Angiotensin II is involved in the progression of cervical carcinoma, since it may increase the proliferation activity of cancer cells, induce secretion of VEGF through AT1R synchronously, and results in an increase of angiogenesis in tumors. It suggests that use of AT1R antagonists may be an useful therapeutic strategy for cervical carcinoma.
探讨血管紧张素Ⅱ1型受体(AT1R)在宫颈鳞癌组织及细胞系中的表达及其临床意义,探讨血管紧张素Ⅱ及AT1R活性在宫颈癌发生过程中的分子机制。
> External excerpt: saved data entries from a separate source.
/-- No operands. -/
def const (i : Instr) (_ : Fields) : Option Instr := some i
/-- A jump: c32. -/
def jmp (k : BitVec 32 → Instr) (f : Fields) : Option Instr := some (k f.imm32)
/-- xd, imm32. -/
def xi32 (k : XR → BitVec 32 → Instr) (f : Fields) : Option Instr := do return k (← xr? f.a) f.imm32
/-- xd, xb. -/
def xx (k : XR → XS → Instr) (f : Fields) : Option Instr := do return k (← xr? f.a) (← xs? f.b)
/-- xd, xb in the operand layout. -/
def xx2 (k : XR → XS → Instr) (f : Fields) : Option Instr := do return k (← xr? f.a) (← xs? f.b)
/-- xd. -/
def x1 (k : XR → Instr) (f : Fields) : Option Instr := do return k (← xr? f.a)
/-- xd in the operand layout. -/
def x2 (k : XR → Instr) (f : Fields) : Option Instr := do return k (← xr? f.a)
/-- xa, xb, imm16, with A a source. -/
def ssI (k : XS → XS → BitVec 16 → Instr) (f : Fields) : Option Instr := do
  return k (← xs? f.a) (← xs? f.b) f.p2
/-- ka, kb, imm16. -/
def kkI (k : KR → KR → BitVec 16 → Instr) (f : Fields) : Option Instr := do
  return k (← kr? f.a) (← kr? f.b) f.p2
/-- xd, imm16. -/
def xI (k : XR → BitVec 16 → Instr) (f : Fields) : Option Instr := do return k (← xr? f.a) f.p2
/-- xd, xb, xc. -/
def xxx (k : XR → XS → XS → Instr) (f : Fields) : Option Instr := do
  return k (← xr? f.a) (← xs? f.b) (← xs? f.c)
/-- xa, xb, xc, with A a source. -/
def sss (k : XS → XS → XS → Instr) (f : Fields) : Option Instr := do
  return k (← xs? f.a) (← xs? f.b) (← xs? f.c)
/-- xd, xb, imm16. -/
def xxI (k : XR → XS → BitVec 16 → Instr) (f : Fields) : Option Instr := do
  return k (← xr? f.a) (← xs? f.b) f.p2
/-- xd, xb, shift count. -/
def xxS (k : XR → XS → BitVec 6 → Instr) (f : Fields) : Option Instr := do
  return k (← xr? f.a) (← xs? f.b) (f.p2.extractLsb' 0 6)
/-- xb, imm16. -/
def bI (k : XS → BitVec 16 → Instr) (f : Fields) : Option Instr := do return k (← xs? f.b) f.p2
/-- vd, vb, vc, km. -/
def vvv (k : ElemT → VR → VR → VR → KR → Instr) (f : Fields) : Option Instr := do
  return k f.et (← vr? f.a) (← vr? f.b) (← vr? f.c) f.m
/-- vd, vb, km. -/
def vv (k : ElemT → VR → VR → KR → Instr) (f : Fields) : Option Instr := do
  return k f.et (← vr? f.a) (← vr? f.b) f.m
/-- kd, vb, vc, km. -/
def kvv (k : ElemT → KR → VR → VR → KR → Instr) (f : Fields) : Option Instr := do
  return k f.et (← kr? f.a) (← vr? f.b) (← vr? f.c) f.m
/-- vd, xb, km. -/
def vx (k : ElemT → VR → XS → KR → Instr) (f : Fields) : Option Instr := do
  return k f.et (← vr? f.a) (← xs? f.b) f.m
/-- xd, vb, km. -/
def xv (k : ElemT → XR → VR → KR → Instr) (f : Fields) : Option Instr := do
  return k f.et (← xr? f.a) (← vr? f.b) f.m
/-- vd, vb, vc, vi, km. -/
def vvvv (k : ElemT → VR → VR → VR → VR → KR → Instr) (f : Fields) : Option Instr := do
  return k f.et (← vr? f.a) (← vr? f.b) (← vr? f.c) (← vr? f.d) f.m
/-- vd, vb, xc, km. -/
def vvx (k : ElemT → VR → VR → XS → KR → Instr) (f : Fields) : Option Instr := do
  return k f.et (← vr? f.a) (← vr? f.b) (← xs? f.c) f.m
/-- xd, vb, xc. -/
def xvx (k : ElemT → XR → VR → XS → Instr) (f : Fields) : Option Instr := do
  return k f.et (← xr? f.a) (← vr? f.b) (← xs? f.c)
/-- vd, xb, xc. -/
def vxx (k : ElemT → VR → XS → XS → Instr) (f : Fields) : Option Instr := do
  return k f.et (← vr? f.a) (← xs? f.b) (← xs? f.c)
/-- kd, kb, kc. -/
def kkk (k : KR → KR → KR → Instr) (f : Fields) : Option Instr := do
  return k (← kr? f.a) (← kr? f.b) (← kr? f.c)
/-- kd, kb. -/
def kk (k : KR → KR → Instr) (f : Fields) : Option Instr := do return k (← kr? f.a) (← kr? f.b)
/-- kd, xb. -/
def kx (k : KR → XS → Instr) (f : Fields) : Option Instr := do return k (← kr? f.a) (← xs? f.b)
/-- xd, kb. -/
def xk (k : XR → KR → Instr) (f : Fields) : Option Instr := do return k (← xr? f.a) (← kr? f.b)
/-- vd, vb, imm16, km. -/
def vvI (k : ElemT → VR → VR → BitVec 16 → KR → Instr) (f : Fields) : Option Instr := do
  return k f.et (← vr? f.a) (← vr? f.b) f.p3 f.m
/-- vd, vb, shift count, km. -/
def vvS (k : ElemT → VR → VR → BitVec 6 → KR → Instr) (f : Fields) : Option Instr := do
  return k f.et (← vr? f.a) (← vr? f.b) (f.p3.extractLsb' 0 6) f.m
/-- vd, imm16, km. -/
def vI (k : ElemT → VR → BitVec 16 → KR → Instr) (f : Fields) : Option Instr := do
  return k f.et (← vr? f.a) f.p3 f.m
/-- vd, imm32 [15:0]. -/
def vi16 (k : VR → BitVec 16 → Instr) (f : Fields) : Option Instr := do return k (← vr? f.a) f.p2
/-- vd, imm32. -/
def vi32 (k : VR → BitVec 32 → Instr) (f : Fields) : Option Instr := do return k (← vr? f.a) f.imm32
/-- VCVT. -/
def cvtV (k : ElemT → ElemT → VR → VR → BitVec 6 → KR → Instr) (f : Fields) : Option Instr := do
  return k f.et f.et2 (← vr? f.a) (← vr? f.b) f.c f.m
/-- FCVT. -/
def cvtX (k : ElemT → ElemT → XR → XS → Instr) (f : Fields) : Option Instr := do
  return k f.et f.et2 (← xr? f.a) (← xs? f.b)
/-- VQNT, VDQNT. -/
def qnt (k : BlkF → ElemT → VR → VR → XS → KR → Instr) (f : Fields) : Option Instr := do
  return k f.bf f.et (← vr? f.a) (← vr? f.b) (← xs? f.c) f.m
/-- VRSC. -/
def rsc (k : BlkF → VR → VR → XS → XS → KR → Instr) (f : Fields) : Option Instr := do
  return k f.bf (← vr? f.a) (← vr? f.b) (← xs? f.c) (← xs? f.d) f.m
/-- VEMAX. -/
def emx (k : BlkF → ElemT → XR → VR → KR → Instr) (f : Fields) : Option Instr := do
  return k f.bf f.et (← xr? f.a) (← vr? f.b) f.m
/-- VPACK. -/
def pck (k : ElemT → ElemT → VR → VR → VR → KR → Instr) (f : Fields) : Option Instr := do
  return k f.et f.et2 (← vr? f.a) (← vr? f.b) (← vr? f.c) f.m
/-- VUNPK. -/
def unp (k : ElemT → ElemT → VR → VR → Bool → KR → Instr) (f : Fields) : Option Instr := do
  return k f.et f.et2 (← vr? f.a) (← vr? f.b) (f.c.getLsbD 0) f.m
/-- VPHCV. -/
def phc (k : ElemT → VR → VR → XS → KR → Instr) (f : Fields) : Option Instr := do
  return k f.et (← vr? f.a) (← vr? f.b) (← xs? f.c) f.m
/-- FRSQA, FRCPA. -/
def apx (k : ElemT → VR → VR → KR → Instr) (f : Fields) : Option Instr := do
  return k f.et (← vr? f.a) (← vr? f.b) f.m
/-- LDP: the window stands in c. -/
def ldp (k : XR → Fin 4 → BitVec 16 → Instr) (f : Fields) : Option Instr := do
  return k (← xr? f.a) (f.c.extractLsb' 0 2).toFin f.p2
/-- va, [xb + off], km. -/
def vxM (k : ElemT → VR → XS → BitVec 16 → KR → Instr) (f : Fields) : Option Instr := do
  return k f.et (← vr? f.a) (← xs? f.b) f.p3 f.m
/-- va, [xb + off], xc, km. -/
def vxxM (k : ElemT → VR → XS → XS → BitVec 16 → KR → Instr) (f : Fields) : Option Instr := do
  return k f.et (← vr? f.a) (← xs? f.b) (← xs? f.c) f.p3 f.m
/-- va, [xb + off], vc, km. -/
def vxvM (k : ElemT → VR → XS → VR → BitVec 16 → KR → Instr) (f : Fields) : Option Instr := do
  return k f.et (← vr? f.a) (← xs? f.b) (← vr? f.c) f.p3 f.m
/-- AMO. -/
def amo (k : Ord → Scope → Bool → XR → XS → XS → Instr) (f : Fields) : Option Instr := do
  return k (ordOf f.hi) (← f.sc) (← size? f.lo) (← xr? f.a) (← xs? f.b) (← xs? f.c)
/-- AMO.CAS. -/
def cas (k : Ord → Scope → Bool → XR → XS → XS → XS → Instr) (f : Fields) : Option Instr := do
  return k (ordOf f.hi) (← f.sc) (← size? f.lo) (← xr? f.a) (← xs? f.b) (← xs? f.c) (← xs? f.d)
/-- RED. -/
def red (k : Ord → Scope → Bool → XS → XS → Instr) (f : Fields) : Option Instr := do
  return k (ordOf f.hi) (← f.sc) (← size? f.lo) (← xs? f.a) (← xs? f.b)
/-- CADD. -/
def cadd (k : ElemT → XS → XS → Instr) (f : Fields) : Option Instr := do
  return k f.et (← xs? f.a) (← xs? f.b)
/-- CADDV. -/
def caddv (k : ElemT → VR → XS → XS → KR → Instr) (f : Fields) : Option Instr := do
  return k f.et (← vr? f.a) (← xs? f.b) (← xs? f.c) f.m
/-- CLD. -/
def cld (k : ElemT → XR → XS → Instr) (f : Fields) : Option Instr := do
  return k f.et (← xr? f.a) (← xs? f.b)
/-- CCLR. -/
def cclr (k : XS → Instr) (f : Fields) : Option Instr := do return k (← xs? f.b)
/-- CSTAT. -/
def cstat (k : XR → XS → Instr) (f : Fields) : Option Instr := do return k (← xr? f.a) (← xs? f.b)
/-- CLDX. -/
def cldx (k : VR → XS → Instr) (f : Fields) : Option Instr := do return k (← vr? f.a) (← xs? f.b)
/-- A fence: the scope stands in c. -/
def fnc (k : Scope → Instr) (f : Fields) : Option Instr := do return k (← scope? (f.c.extractLsb' 0 3))
/-- FFLAG. -/
def ffl (k : Scope → XS → XS → Instr) (f : Fields) : Option Instr := do
  return k (← scope? (f.c.extractLsb' 0 3)) (← xs? f.a) (← xs? f.b)
/-- A sluice form that writes xd. -/
def chX (k : Fin 16 → XR → Instr) (f : Fields) : Option Instr := do return k f.c4 (← xr? f.a)
/-- BWT. -/
def chS (k : Fin 16 → XS → Instr) (f : Fields) : Option Instr := do return k f.c4 (← xs? f.a)
/-- WAITV. -/
def wtv (k : Bool → Scope → Bool → XR → XS → XS → XS → Instr) (f : Fields) : Option Instr := do
  return k (← size? f.hi) (← f.sc) (← size? f.lo) (← xr? f.a) (← xs? f.b) (← xs? f.c) (← xs? f.d)
/-- NTF1, NTFA. -/
def ntf (k : Scope → XR → XS → Instr) (f : Fields) : Option Instr := do
  return k (← f.sc) (← xr? f.a) (← xs? f.b)
/-- SEND. -/
def snd (k : Scope → Fin 4 → XR → XS → VR → Instr) (f : Fields) : Option Instr := do
  return k (← f.sc) f.hi.toFin (← xr? f.a) (← xs? f.b) (← vr? f.c)
/-- RECV, RECVT. -/
def rcv (k : Scope → Option (Fin 4) → VR → XR → Instr) (f : Fields) : Option Instr := do
  return k (← f.sc) (if ← size? f.lo then none else some f.hi.toFin) (← vr? f.a) (← xr? f.b)
/-- An engine command. -/
def eng (k : Scope → XR → XS → XS → XS → Instr) (f : Fields) : Option Instr := do
  return k (← f.sc) (← xr? f.a) (← xs? f.b) (← xs? f.c) (← xs? f.d)
/-- MCST. -/
def mcs (k : Bool → Scope → XR → XS → XS → XS → Instr) (f : Fields) : Option Instr := do
  return k (← size? f.lo) (← f.sc) (← xr? f.a) (← xs? f.b) (← xs? f.c) (← xs? f.d)
/-- RDCT. -/
def rdc (k : RedOp → Scope → XR → XS → XS → XS → Instr) (f : Fields) : Option Instr := do
  return k (← redOp? f.hi) (← f.sc) (← xr? f.a) (← xs? f.b) (← xs? f.c) (← xs? f.d)
/-- TLRET. -/
def tlr (k : Scope → XR → XS → XS → Instr) (f : Fields) : Option Instr := do
  return k (← f.sc) (← xr? f.a) (← xs? f.b) (← xs? f.c)
/-- PHWR. -/
def phw (k : Bool → XR → XS → XS → Instr) (f : Fields) : Option Instr := do
  return k (f.mod.getLsbD 0) (← xr? f.a) (← xs? f.b) (← xs? f.c)
/-- A pass. -/
def omx (k : Pol → Ofm → XR → XS → XS → XS → Instr) (f : Fields) : Option Instr := do
  return k (← pol? (f.mod.extractLsb' 5 2)) (ofmOf (f.mod.extractLsb' 3 2)) (← xr? f.a) (← xs? f.b) (← xs? f.c)
    (← xs? f.d)
/-- PHCRC. -/
def crc (k : Bool → XR → Instr) (f : Fields) : Option Instr := do return k (f.mod.getLsbD 0) (← xr? f.a)
/-- A system form that names a context in c. -/
def nxx (k : Fin 16 → XR → XS → Instr) (f : Fields) : Option Instr := do
  return k f.c4 (← xr? f.a) (← xs? f.b)
/-- REAP. -/
def nx (k : Fin 16 → XR → Instr) (f : Fields) : Option Instr := do return k f.c4 (← xr? f.a)
/-- TRAP. -/
def trp (k : BitVec 6 → Instr) (f : Fields) : Option Instr := some (k f.c)
/-- MFS. -/
def mfs (f : Fields) : Option Instr := do return .mfs (← xr? f.a) (f.p2.extractLsb' 0 12)
/-- MTS: a register with a row of its own in the opcode table has a constructor of its own. -/
def mts (f : Fields) : Option Instr := do
  let a ← xs? f.a
  let num := f.p2.extractLsb' 0 12
  match num.toNat with
  | 0x001 => return .mtsFctx a | 0x002 => return .mtsScptr a | 0x003 => return .mtsFstat a
  | 0x004 => return .mtsEbcmin a | 0x100 => return .mtsPriv a | 0x101 => return .mtsEpc a
  | 0x104 => return .mtsTvec a | 0x105 => return .mtsAsid a | 0x200 => return .mtsDqbase a
  | 0x201 => return .mtsDqtop a | 0x202 => return .mtsDqbot a | 0x203 => return .mtsDqspill a
  | 0x210 => return .mtsSgmask 0 a | 0x211 => return .mtsSgmask 1 a | 0x212 => return .mtsSgmask 2 a
  | 0x213 => return .mtsSgmask 3 a | _ => return .mts a num

end D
(1)采用定量逆转录聚合酶链反应(RT-PCR)检测35例宫颈鳞状细胞癌、15例宫颈上皮内瘤变(CIN)及15例正常宫颈石蜡包埋组织以及Siha和C33a细胞中AT1R mRNA水平。采用免疫组织化学法评估65例宫颈组织切片中AT1R蛋白的表达。并分析AT1R表达与临床病理特征之间的相关性。(2)将Siha和C33a细胞在不同浓度血管紧张素Ⅱ(0、10⁻¹⁰mol/L、10⁻⁹mol/L、10⁻⁸mol/L、10⁻⁷mol/L、10⁻⁶mol/L、10⁻⁵mol/L)作用下培养不同时间后,采用甲基噻唑基四氮唑(MTT)法检测细胞增殖情况。采用酶联免疫吸附测定(ELISA)法检测血管内皮生长因子(VEGF)表达。
(1)在两种宫颈癌细胞系中均检测到AT1R mRNA表达。AT1R mRNA在鳞状细胞癌、宫颈上皮内瘤变和正常宫颈组织中的阳性率分别为77.1%、40.0%和0,其mRNA量分别为0.3863±0.041、0.0768±0.035和0。它们之间差异有统计学意义(P<0.01)。浸润癌细胞中AT1R蛋白的平均染色强度高于发育异常组织和正常组织(P<0.01)。在65例鳞状细胞癌中,AT1R mRNA和蛋白表达随病理分级增加而升高(P<0.05),但与临床分期及盆腔淋巴结转移均无相关性(P>0.05)。AT1R蛋白表达水平与其mRNA水平一致。(2)血管紧张素Ⅱ以剂量依赖方式促进宫颈癌细胞系Siha和C33a的细胞生长并诱导细胞分泌VEGF(P<0.01),加入缬沙坦(血管紧张素Ⅱ1型受体拮抗剂)后VEGF表达逆转(P<0.01)。
血管紧张素Ⅱ参与宫颈癌的进展,因为它可能增加癌细胞的增殖活性,通过AT1R同步诱导VEGF分泌,导致肿瘤血管生成增加。提示使用AT1R拮抗剂可能是宫颈癌的一种有效治疗策略。